Your task: Below are records; count the lines in them that hold "spec" and give only the count.

Records for the task:
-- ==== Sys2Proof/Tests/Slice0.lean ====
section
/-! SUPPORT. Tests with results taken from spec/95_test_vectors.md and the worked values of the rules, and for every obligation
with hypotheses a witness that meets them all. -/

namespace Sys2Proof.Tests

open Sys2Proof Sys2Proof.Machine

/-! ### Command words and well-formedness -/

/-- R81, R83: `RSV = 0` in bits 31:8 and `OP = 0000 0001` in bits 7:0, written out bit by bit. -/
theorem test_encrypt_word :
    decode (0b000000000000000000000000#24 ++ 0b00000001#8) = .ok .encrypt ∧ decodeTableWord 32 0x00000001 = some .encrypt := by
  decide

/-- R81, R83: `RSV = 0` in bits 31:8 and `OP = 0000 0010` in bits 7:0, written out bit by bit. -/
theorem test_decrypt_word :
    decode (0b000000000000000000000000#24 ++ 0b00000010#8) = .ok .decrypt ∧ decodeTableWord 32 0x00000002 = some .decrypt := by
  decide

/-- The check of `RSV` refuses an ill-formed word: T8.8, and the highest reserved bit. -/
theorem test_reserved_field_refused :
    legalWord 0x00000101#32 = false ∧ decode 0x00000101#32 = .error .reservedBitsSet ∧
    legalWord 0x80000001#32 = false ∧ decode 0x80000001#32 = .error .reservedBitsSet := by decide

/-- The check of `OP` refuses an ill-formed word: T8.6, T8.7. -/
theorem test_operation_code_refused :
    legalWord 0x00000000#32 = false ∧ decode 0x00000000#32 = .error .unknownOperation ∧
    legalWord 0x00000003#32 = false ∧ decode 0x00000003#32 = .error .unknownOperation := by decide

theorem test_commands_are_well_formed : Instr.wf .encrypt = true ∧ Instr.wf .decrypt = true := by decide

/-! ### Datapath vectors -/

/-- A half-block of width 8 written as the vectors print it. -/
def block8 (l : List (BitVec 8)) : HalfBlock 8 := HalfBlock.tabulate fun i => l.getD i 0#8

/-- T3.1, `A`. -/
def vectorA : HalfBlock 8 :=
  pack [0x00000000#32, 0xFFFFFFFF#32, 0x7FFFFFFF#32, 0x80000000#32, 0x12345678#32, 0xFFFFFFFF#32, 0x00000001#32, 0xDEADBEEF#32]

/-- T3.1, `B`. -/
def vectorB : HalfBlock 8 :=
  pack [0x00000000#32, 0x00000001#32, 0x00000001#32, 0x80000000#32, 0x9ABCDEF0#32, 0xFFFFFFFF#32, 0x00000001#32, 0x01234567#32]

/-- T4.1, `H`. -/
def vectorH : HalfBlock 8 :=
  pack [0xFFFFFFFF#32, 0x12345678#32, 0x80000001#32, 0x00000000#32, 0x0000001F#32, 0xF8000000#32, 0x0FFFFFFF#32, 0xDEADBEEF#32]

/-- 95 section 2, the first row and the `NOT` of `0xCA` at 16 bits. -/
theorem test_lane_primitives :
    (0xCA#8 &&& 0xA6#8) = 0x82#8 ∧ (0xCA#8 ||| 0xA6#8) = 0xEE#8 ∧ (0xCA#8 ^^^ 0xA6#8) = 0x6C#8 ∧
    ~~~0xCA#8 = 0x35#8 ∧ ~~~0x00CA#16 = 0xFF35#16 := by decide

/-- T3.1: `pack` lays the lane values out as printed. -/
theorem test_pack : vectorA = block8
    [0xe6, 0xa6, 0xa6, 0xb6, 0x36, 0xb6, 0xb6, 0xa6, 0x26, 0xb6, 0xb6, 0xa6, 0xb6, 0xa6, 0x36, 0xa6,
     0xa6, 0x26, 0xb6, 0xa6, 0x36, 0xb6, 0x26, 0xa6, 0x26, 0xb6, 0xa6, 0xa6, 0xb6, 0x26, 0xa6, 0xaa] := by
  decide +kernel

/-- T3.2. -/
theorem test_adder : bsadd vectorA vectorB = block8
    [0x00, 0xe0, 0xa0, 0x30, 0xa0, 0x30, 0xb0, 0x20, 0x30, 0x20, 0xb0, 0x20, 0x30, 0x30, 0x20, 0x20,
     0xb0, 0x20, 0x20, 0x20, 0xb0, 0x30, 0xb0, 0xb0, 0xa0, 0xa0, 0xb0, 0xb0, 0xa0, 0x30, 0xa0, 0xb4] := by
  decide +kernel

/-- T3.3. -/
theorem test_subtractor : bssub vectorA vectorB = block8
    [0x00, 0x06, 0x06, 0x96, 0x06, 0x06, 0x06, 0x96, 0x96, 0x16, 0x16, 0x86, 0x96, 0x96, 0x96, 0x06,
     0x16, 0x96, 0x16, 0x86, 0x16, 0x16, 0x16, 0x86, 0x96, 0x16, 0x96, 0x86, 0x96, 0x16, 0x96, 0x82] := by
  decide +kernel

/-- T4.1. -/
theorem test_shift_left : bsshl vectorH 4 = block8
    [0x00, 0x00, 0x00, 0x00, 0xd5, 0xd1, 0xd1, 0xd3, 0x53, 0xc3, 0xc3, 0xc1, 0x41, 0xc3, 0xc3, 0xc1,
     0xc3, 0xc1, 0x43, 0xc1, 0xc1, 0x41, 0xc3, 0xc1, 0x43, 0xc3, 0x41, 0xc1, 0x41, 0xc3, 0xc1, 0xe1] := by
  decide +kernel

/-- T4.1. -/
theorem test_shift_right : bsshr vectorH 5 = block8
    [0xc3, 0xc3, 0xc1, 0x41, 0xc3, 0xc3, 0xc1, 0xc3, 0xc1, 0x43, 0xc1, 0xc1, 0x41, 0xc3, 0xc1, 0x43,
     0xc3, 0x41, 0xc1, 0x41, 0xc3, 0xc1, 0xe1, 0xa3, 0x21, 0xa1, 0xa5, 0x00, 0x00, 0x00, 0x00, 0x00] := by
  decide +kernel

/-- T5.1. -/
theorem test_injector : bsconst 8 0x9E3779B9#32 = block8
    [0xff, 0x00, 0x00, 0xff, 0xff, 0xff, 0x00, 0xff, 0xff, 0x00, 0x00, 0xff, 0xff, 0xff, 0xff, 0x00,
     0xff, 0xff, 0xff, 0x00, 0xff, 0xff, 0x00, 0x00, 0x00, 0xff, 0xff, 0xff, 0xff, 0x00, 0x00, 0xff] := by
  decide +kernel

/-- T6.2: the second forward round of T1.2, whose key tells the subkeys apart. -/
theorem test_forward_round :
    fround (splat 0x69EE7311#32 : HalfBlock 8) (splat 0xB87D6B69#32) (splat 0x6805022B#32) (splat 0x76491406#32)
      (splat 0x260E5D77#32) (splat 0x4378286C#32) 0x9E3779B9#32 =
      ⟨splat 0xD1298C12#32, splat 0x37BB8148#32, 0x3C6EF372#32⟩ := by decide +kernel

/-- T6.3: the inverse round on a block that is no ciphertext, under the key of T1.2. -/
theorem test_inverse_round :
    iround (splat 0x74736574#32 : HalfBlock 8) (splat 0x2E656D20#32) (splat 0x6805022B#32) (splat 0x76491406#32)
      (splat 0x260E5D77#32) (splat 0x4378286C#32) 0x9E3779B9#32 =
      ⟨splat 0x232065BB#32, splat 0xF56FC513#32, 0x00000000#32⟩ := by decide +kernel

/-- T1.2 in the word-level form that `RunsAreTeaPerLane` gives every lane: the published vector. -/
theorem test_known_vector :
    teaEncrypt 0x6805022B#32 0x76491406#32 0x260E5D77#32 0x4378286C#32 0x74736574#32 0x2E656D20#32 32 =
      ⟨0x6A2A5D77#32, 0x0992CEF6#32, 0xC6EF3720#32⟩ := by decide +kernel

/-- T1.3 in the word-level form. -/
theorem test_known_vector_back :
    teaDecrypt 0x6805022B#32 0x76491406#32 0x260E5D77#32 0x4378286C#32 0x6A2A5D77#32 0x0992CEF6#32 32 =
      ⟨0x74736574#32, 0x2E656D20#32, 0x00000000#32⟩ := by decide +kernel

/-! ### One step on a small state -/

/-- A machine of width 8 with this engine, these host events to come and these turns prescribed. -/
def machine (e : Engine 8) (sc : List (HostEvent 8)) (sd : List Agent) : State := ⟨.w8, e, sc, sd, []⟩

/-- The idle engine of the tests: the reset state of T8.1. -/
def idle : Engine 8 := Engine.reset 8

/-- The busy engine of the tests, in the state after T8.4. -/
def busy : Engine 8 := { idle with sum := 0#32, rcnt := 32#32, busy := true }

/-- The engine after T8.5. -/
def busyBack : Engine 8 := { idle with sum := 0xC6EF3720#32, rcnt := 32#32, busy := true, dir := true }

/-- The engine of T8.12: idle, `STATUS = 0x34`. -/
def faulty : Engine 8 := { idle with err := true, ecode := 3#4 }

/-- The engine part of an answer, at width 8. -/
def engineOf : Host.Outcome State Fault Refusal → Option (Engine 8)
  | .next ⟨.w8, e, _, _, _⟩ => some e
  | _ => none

...

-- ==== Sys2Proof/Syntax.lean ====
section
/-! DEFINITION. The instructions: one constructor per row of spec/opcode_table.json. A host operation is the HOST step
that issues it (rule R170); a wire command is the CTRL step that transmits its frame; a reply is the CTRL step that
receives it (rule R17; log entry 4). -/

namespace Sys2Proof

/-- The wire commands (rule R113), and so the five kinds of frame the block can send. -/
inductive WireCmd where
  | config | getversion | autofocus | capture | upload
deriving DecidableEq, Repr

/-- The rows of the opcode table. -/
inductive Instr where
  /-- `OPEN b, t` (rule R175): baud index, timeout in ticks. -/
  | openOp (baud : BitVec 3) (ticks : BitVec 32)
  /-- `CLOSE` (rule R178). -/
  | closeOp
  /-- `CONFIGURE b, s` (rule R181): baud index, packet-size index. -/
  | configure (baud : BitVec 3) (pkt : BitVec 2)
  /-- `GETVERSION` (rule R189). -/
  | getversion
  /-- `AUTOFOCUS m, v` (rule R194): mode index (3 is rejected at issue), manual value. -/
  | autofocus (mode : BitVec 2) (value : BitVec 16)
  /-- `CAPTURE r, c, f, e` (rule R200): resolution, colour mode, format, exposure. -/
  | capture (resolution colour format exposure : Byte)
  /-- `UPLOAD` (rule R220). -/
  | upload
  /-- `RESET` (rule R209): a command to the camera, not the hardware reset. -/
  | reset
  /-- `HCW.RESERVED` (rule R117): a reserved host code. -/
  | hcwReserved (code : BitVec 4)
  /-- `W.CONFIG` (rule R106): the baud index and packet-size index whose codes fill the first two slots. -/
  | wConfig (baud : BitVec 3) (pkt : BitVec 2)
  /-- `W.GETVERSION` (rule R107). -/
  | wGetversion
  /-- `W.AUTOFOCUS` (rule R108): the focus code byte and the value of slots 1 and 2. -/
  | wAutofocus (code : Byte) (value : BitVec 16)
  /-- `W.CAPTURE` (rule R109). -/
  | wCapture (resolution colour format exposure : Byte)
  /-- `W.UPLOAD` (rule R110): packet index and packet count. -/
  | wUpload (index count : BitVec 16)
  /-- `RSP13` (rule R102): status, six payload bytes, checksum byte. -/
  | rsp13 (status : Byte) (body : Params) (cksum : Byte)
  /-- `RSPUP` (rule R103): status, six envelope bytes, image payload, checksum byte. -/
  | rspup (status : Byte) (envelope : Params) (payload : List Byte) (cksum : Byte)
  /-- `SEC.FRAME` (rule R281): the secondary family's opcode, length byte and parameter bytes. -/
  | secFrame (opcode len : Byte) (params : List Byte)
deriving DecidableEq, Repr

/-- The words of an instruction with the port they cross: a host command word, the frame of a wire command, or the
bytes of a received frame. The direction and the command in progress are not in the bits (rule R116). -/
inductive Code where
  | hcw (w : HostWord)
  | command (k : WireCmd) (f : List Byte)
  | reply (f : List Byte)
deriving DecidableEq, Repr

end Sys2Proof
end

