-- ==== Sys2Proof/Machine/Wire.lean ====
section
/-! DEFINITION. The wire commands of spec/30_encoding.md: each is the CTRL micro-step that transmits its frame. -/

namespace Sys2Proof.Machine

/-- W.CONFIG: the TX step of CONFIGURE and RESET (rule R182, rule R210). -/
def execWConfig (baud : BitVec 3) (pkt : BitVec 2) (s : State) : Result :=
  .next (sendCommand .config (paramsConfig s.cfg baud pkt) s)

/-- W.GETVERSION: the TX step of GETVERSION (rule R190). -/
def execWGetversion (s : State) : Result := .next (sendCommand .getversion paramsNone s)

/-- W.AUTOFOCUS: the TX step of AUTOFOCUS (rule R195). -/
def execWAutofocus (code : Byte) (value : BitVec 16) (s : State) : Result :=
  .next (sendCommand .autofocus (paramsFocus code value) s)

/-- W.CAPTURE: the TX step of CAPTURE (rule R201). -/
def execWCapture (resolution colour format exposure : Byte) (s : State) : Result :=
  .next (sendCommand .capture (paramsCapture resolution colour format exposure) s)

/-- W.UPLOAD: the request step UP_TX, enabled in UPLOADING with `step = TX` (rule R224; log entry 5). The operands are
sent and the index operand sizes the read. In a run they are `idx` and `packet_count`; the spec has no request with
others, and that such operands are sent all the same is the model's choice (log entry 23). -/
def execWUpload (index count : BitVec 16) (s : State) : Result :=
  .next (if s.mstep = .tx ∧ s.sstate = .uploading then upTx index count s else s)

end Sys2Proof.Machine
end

Response: 4